Glacier National Park
Tourists hike through Glacier National Park in Montana. Reuters

Could too many national parks be a bad thing for the United States? Some congressional Republicans think so.

The House of Representatives will meet Tuesday to discuss a Republican-sponsored bill that could drastically curtail the number of new parks created each year. The "Ensuring Public Involvement in the Creation (EPIC) of National Monuments Act," which is the full name of the bill, was described by the left-leaning Center for American Progress as a "de facto 'No More National Parks' policy."

At the heart of the debate is the 1906 Antiquities Act, which gives the president powers to unilaterally designate a site a national monument without going through a National Environmental Policy Act process, as Congress must do.

Utah Republican Rep. Rob Bishop, sponsor of H.R. 1459, which is the bill's official name, believes that this more than 100-year-old law creates a dangerous loophole whereby the president can bypass the deliberative (and often lengthy) process of receiving public input before establishing a national monument. "The American people deserve the opportunity to participate in land-use decisions regardless of whether they are made in Congress or by the President," Bishop said Friday. "This bill ensures that new national monuments are created openly with consideration of public input."

He said that decisions impacting the livelihoods of so many people "deserve to be made out in the open, not behind closed doors."

Bishop said the Antiquities Act, part of Theodore Roosevelt's groundbreaking conservation agenda, was created before any of today's modern environmental and preservation laws were enacted, and it was intended to be used in emergencies to protect historic artifacts and sites of scientific value from imminent threat.

The bill is largely seen as a response to Obama's decision last week to extend the Coastal California National Monument to reach a stretch of California's shoreline near Point Arena. Bishop said President Obama had "punked" the House by undermining its own efforts to protect the land under the Congressional process.

The Center for American Progress argued that there are dozens of land conservation bills stalled in Congress that meet the common sense principles that have guided protections for more than a century.

"There is a widening gap between American families who want more parks and open spaces to get outdoors and a Congress that has slashed conservation budgets, shuttered parks and blocked nearly every community-led effort to protect lands for future generations," said Matt Lee-Ashley, a senior fellow at the Center for American Progress. "With Congress so broken, the president is rightly stepping up to help conserve the places that matter most to our landscape, our history and our culture."

Lee-Ashley cited as an example the six consecutive house sessions that failed to make the Boulder White-Clouds area in Idaho a national monument, despite ample local support for the measure. The local community has spent decades working to permanently protect the beauty and abundant wildlife of the Boulder White-Clouds area, and Rep.
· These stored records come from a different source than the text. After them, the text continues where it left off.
/-- 44_machine.md R202: with the right rotor's notch disabled only the middle rotor's own notch moves it, and with the
middle rotor's notch disabled the left rotor never steps; the reflector never rotates. The spec marks it as its own
inference. -/
def Obligations.DisabledNotchesCarryNothing : Prop :=
  (∀ (c : Code) (s : State), s.cfgValid = true → s.active.notchEn[2] = false →
      ¬ (s.active.notchEn[1] = true ∧ s.pos[1] = s.active.notchIdx[1]) →
      ∃ t, exec (.encodeChar c) s = .next t ∧ t.pos[1] = s.pos[1])
    ∧ ∀ (text : List Code) (s : State),
        ∃ t, execAll (encodeStr text) s = .next t
          ∧ t.active = s.active
          ∧ (s.active.notchEn[1] = false → t.pos[0] = s.pos[0])

/-- 44_machine.md R200: only a keypress, SET_POSITION and CFG_COMMIT can change a position. -/
def Obligations.OnlyKeypressesStep : Prop :=
  ∀ (i : Instr) (s t : State), exec i s = .next t → t.pos ≠ s.pos →
    i = .cfgCommit ∨ (∃ k c, i = .setPosition k c) ∨ ∃ c, i = .encodeChar c ∧ isKey c = true

/-! ### The encode pipeline -/

/-- 42_rotor.md R142: the passes of every rotor are inverse to each other, in every safe state with a machine. The
spec marks it as its own inference. -/
def Obligations.PassesAreInverse : Prop :=
  ∀ (s : State) (k : Slot) (x : Idx), s.Inv → s.cfgValid = true →
    rotorBackwardPass s k (rotorForwardPass s k x) = x ∧ rotorForwardPass s k (rotorBackwardPass s k x) = x

/-- 44_machine.md R205 with R203 and R204: the three outcomes of ENCODE_CHAR. On a keypress the output letter is the
plugboard, the passes right to left, the reflector, the passes left to right, and the plugboard again, all at the
positions after the step; each pass is the table conjugated by the shift `pos - ring`. -/
def Obligations.EncodeCharRunsThePipeline : Prop :=
  ∀ (c : Code) (s : State),
    decode (0x9#4 ++ 0#20 ++ c) = .ok (.encodeChar c)
    ∧ (s.cfgValid = false → exec (.encodeChar c) s = .next { s with responses := s.responses ++ [0x08000000#32] })
    ∧ (s.cfgValid = true → isKey c = false →
        exec (.encodeChar c) s = .next { s with responses := s.responses ++ [BitVec.ofNat 32 c.toNat] })
    ∧ (∀ x : Idx, s.cfgValid = true → i2l x.val = upcase c → ∃ t, exec (.encodeChar c) s = .next t
        ∧ t.pos = (stepRotors s).pos
        ∧ t.cfgValid = s.cfgValid ∧ t.active = s.active ∧ t.staging = s.staging
        ∧ (let pass := fun (table : Table) (k : Slot) (y : Idx) =>
              table[y + (t.pos[k] - s.active.ring[k])] - (t.pos[k] - s.active.ring[k])
           let inward := pass s.active.fwd[0] 0 (pass s.active.fwd[1] 1 (pass s.active.fwd[2] 2 s.active.plug[x]))
           let outward := pass s.active.bwd[2] 2 (pass s.active.bwd[1] 1 (pass s.active.bwd[0] 0 s.active.refl[inward]))
           Answered s t (BitVec.ofNat 32 (0x41 + s.active.plug[outward].val))))

/-- 44_machine.md R206: inserting non-letters into a stream changes neither the block's final state nor the letters'
ciphertext. The spec marks it as its own inference. -/
def Obligations.NonLettersChangeNoCiphertext : Prop :=
  ∀ (text : List Code) (s : State), s.cfgValid = true → ∃ t u outs outs',
    execAll (encodeStr text) s = .next t ∧ execAll (encodeStr (text.filter isKey)) s = .next u
      ∧ t.responses = s.responses ++ outs ∧ u.responses = s.responses ++ outs'
      ∧ SameBlock t u
      ∧ (((text.zip outs).filter fun p => isKey p.1).map Prod.snd) = outs'

/-- 44_machine.md R207: the output of a keypress is an uppercase letter, and the case of the input does not matter. -/
def Obligations.OutputIsUppercase : Prop :=
  ∀ (c : Code) (s : State), s.cfgValid = true → isKey c = true →
    exec (.encodeChar c) s = exec (.encodeChar (upcase c)) s
      ∧ ∃ t r, exec (.encodeChar c) s = .next t ∧ Answered s t r ∧ 0x41 ≤ r.toNat ∧ r.toNat ≤ 0x5A

/-- 44_machine.md R208: a text gives one output per code, non-letters come out as they are, and the positions are the
stepper's after as many keypresses as the text has letters. The spec marks it as its own inference. -/
def Obligations.StringEncodingIsOneToOne : Prop :=
  ∀ (text : List Code) (s : State), s.cfgValid = true → ∃ t outs,
    execAll (encodeStr text) s = .next t
      ∧ t.responses = s.responses ++ outs
      ∧ outs.length = text.length
      ∧ (∀ (j : Nat) (c : Code) (r : Word), text[j]? = some c → outs[j]? = some r →
          responseStatus r = 0x00#8 ∧ (isKey c = false → responseCode r = c))
      ∧ t.pos = (stepRotors^[text.countP isKey] s).pos

/-- 44_machine.md R209, first point: with an involutive reflector the keypress permutation is an involution. The spec
marks it as its own inference. -/
def Obligations.KeypressPermutationIsInvolution : Prop :=
  ∀ (s : State) (x : Idx), s.Inv → s.cfgValid = true → Involutive s.active.refl → keypress s (keypress s x) = x

/-- 44_machine.md R211: with a reflector that has no fixed point, a keypress never encodes a letter to itself. The
spec marks it as its own inference. -/
def Obligations.NoLetterEncodesToItself : Prop :=
  ∀ (c : Code) (s : State), s.Inv → s.cfgValid = true → NoFixedPoint s.active.refl → isKey c = true →
    ∃ t r, exec (.encodeChar c) s = .next t ∧ Answered s t r ∧ responseCode r ≠ upcase c

/-- 44_machine.md R209: encode a text from a fresh commit, RESTART, and encode the output: the answer is `upcase` of
the text, code by code, and the positions end where they ended before. Run through the block's own steps. The spec
marks it as its own inference. -/
def Obligations.RestartDecrypts : Prop :=
  ∀ (text : List Code) (s : State), Involutive s.staging.plug → Committable s.staging →
    Involutive (builtRefl standardRoms s.staging) → s.pending = [] →
    ∃ t u outs backs r,
      Host.Core.run Sys2Proof.core (1 + text.length) (present (restart ++ encodeStr text) s) = .next t
        ∧ t.responses = s.responses ++ [r] ++ outs
        ∧ Host.Core.run Sys2Proof.core (1 + text.length) (present (restart ++ encodeStr (outs.map responseCode)) t)
            = .next u
        ∧ u.responses = t.responses ++ [r] ++ backs
        ∧ backs.map responseCode = text.map upcase
        ∧ u.pos = t.pos

/-! ### Setup and observation -/

/-- 44_machine.md R210: the four outcomes of SET_POSITION; the staged initial position is not changed. -/
def Obligations.SetPositionOverwritesOneRotor : Prop :=
  ∀ (slot : BitVec 2) (sym : Code) (s : State),
    (slot = 3#2 → ∀ rest, s.pending = .command (0xA#4 ++ 0#2 ++ slot ++ 0#16 ++ sym) :: rest →
        step s = .next { s with pending := rest, responses := s.responses ++ [0x09000000#32] })
    ∧ (slot ≠ 3#2 → decode (0xA#4 ++ 0#2 ++ slot ++ 0#16 ++ sym) = .ok (.setPosition slot sym))
    ∧ (slot ≠ 3#2 → s.cfgValid = false →
        exec (.setPosition slot sym) s = .next { s with responses := s.responses ++ [0x08000000#32] })
    ∧ (slot ≠ 3#2 → s.cfgValid = true → isKey sym = false →
        exec (.setPosition slot sym) s = .next { s with responses := s.responses ++ [0x07000000#32] })
    ∧ (slot ≠ 3#2 → s.cfgValid = true → isKey sym = true → ∃ t, exec (.setPosition slot sym) s = .next t
        ∧ Answered s t 0x00000000#32
        ∧ t.cfgValid = s.cfgValid ∧ t.active = s.active ∧ t.staging = s.staging
        ∧ ∀ k : Slot, (k.val = slot.toNat → i2l t.pos[k].val = upcase sym)
            ∧ (k.val ≠ slot.toNat → t.pos[k] = s.pos[k]))
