/-- The inversion lemma of the decoder: a word is the word of one well-formed command, or it is refused as ILLEGAL. -/
theorem decode_cases (w : Word) :
    (∃ i, decode w = .ok i ∧ WellFormed i = true ∧ encode i = w ∧ ¬ IllegalWord w)
      ∨ (∃ e, decode w = .error e) ∧ IllegalWord w := by
  by_cases h : ∃ i, InRowOf i w
  · obtain ⟨i, hrow⟩ := h
    have henc := encode_withFieldsOf hrow
    cases hwf : WellFormed (withFieldsOf w i) with
    | true =>
      have hdec := decode_encode hwf
      rw [henc] at hdec
      exact .inl ⟨_, hdec, hwf, henc, by rw [illegalWord_iff_of_inRow hrow, hwf]; exact Bool.true_eq_false_eq_False⟩
    | false => exact .inr ⟨decode_of_inRow_of_not_wellFormed hrow hwf, (illegalWord_iff_of_inRow hrow).mpr hwf⟩
  · have hrow := not_exists.mp h
    exact .inr ⟨decode_of_not_inRow hrow, illegalWord_of_not_inRow hrow⟩

/-- Settles O2, from the decoder's inversion lemma. -/
theorem legalWordsAreEncodings : Obligations.LegalWordsAreEncodings := by
  intro w i hd
  obtain ⟨j, hj, hwf, henc, _⟩ | ⟨⟨e, he⟩, _⟩ := decode_cases w
  · cases hj.symm.trans hd
    exact ⟨hwf, henc⟩
  · cases he.symm.trans hd

/-- Settles O3: the decoder refuses exactly the ILLEGAL words, and the step of a refused word raises ILLEGAL_COMMAND. -/
theorem illegalWordsChangeNothing : Obligations.IllegalWordsChangeNothing := by
  have hrefused (w : Word) : (∃ e, decode w = .error e) ↔ IllegalWord w := by
    obtain ⟨i, hi, _, _, hlegal⟩ | ⟨he, hill⟩ := decode_cases w
    · exact iff_of_false (fun ⟨e, he⟩ => nomatch hi.symm.trans he) hlegal
    · exact iff_of_true he hill
  refine ⟨hrefused, fun w s rest hill hp => ?_⟩
  obtain ⟨e, he⟩ := (hrefused w).mpr hill
  simp only [step, stepWith, hp, accept, runWord, he]
  rfl

end Sys2Proof
end

section
/-! The fields of a response word (spec/30_encoding.md R72), and what each command may put in them. -/
namespace Sys2Proof.Machine

@[simp] theorem responseStatus_responseWord (st : Status) (data : BitVec 16) :
    responseStatus (responseWord st data) = st.code := by
  simp (disch := decide) only [responseStatus, responseWord, BitVec.extractLsb'_append_eq_of_le, Nat.reduceSub,
    BitVec.extractLsb'_eq_self]

@[simp] theorem responseData_responseWord (st : Status) (data : BitVec 16) :
    responseData (responseWord st data) = data := by
  simp (disch := decide) only [responseData, responseWord, BitVec.extractLsb'_append_eq_of_add_le,
    BitVec.extractLsb'_eq_self]

theorem field_responseWord_unused (st : Status) (data : BitVec 16) : field (responseWord st data) 16 8 = 0#8 := by
  simp (disch := decide) only [responseWord, BitVec.extractLsb'_append_eq_of_le,
    BitVec.extractLsb'_append_eq_of_add_le, Nat.reduceSub, BitVec.extractLsb'_eq_self]

theorem zext16_eq_append (c : Code) : zext16 c = 0#8 ++ c := BitVec.setWidth_eq_append (by decide)

@[simp] theorem responseCode_zext16 (st : Status) (c : Code) : responseCode (responseWord st (zext16 c)) = c := by
  simp (disch := decide) only [responseCode, responseWord, zext16_eq_append, BitVec.extractLsb'_append_eq_of_add_le,
    BitVec.extractLsb'_eq_self]

theorem field_zext16_upper (st : Status) (c : Code) : field (responseWord st (zext16 c)) 8 8 = 0#8 := by
  simp (disch := decide) only [responseWord, zext16_eq_append, BitVec.extractLsb'_append_eq_of_le,
    BitVec.extractLsb'_append_eq_of_add_le, Nat.reduceSub, BitVec.extractLsb'_eq_self]

theorem Status.code_le (st : Status) : st.code.toNat ≤ 9 := by
  cases st <;> decide

/-- The format of the response to a command word with the given opcode (30_encoding.md R72; 60_exceptions.md R251). -/
def ResponseFormat (op : BitVec 4) (r : Word) : Prop :=
  field r 16 8 = 0#8
    ∧ (responseStatus r).toNat ≤ 9
    ∧ (responseStatus r ≠ 0#8 → responseData r = 0#16)
    ∧ (responseData r ≠ 0#16 → op = 0x9#4 ∨ op = 0xB#4)
    ∧ (op = 0x9#4 → field r 8 8 = 0#8)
Mike Simpson (R-ID) introduced legislation on six occasions to protect the area as a national monument, but the bill has yet to pass.

Boulder White-Clouds is one of 10 high-profile land conservation bills examined in a report released last week by the campaign group Equal Ground, with support from the Center for American Progress. The Denver-based organization, which promotes greater balance between conservation and energy development, found that members of both political parties introduced legislation to protect these 10 "languishing lands" a combined 52 times over the past 30 years.

Congress, meanwhile, protected only one new wilderness area in the last five years, which constituted the longest drought of conservation legislation since World War II.

President Clinton used the Antiquities Act to create 19 new monuments and enlarge three others, and President George W. Bush used the Antiquities Act just five times. President Obama's expansion of the California Coastal National Monument this month marked the tenth time he's used executive powers to conserve land.

Advocates for creating more public lands point to statistics released earlier this year by the Department of the Interior that show that visitors to National Park Service properties generated $26.8 billion in economic activity and supported 243,000 jobs in "gateway" communities last year.

The new secretary of the interior, Sally Jewell, made it abundantly clear in her agenda-setting speech that President Obama was "ready and willing to step up where Congress falls short" in pushing through backlogged conservation bills that could bolster rural economies. President Obama himself reiterated this stance in his State of the Union speech, saying he'd use his authority "to protect more of our pristine federal lands for future generations."

However, his ability to do just that will be the topic of much debate this week. If House Republicans get their way (and manage to sell the idea to the Senate), each president would be allowed to designate just one new park per four-year term.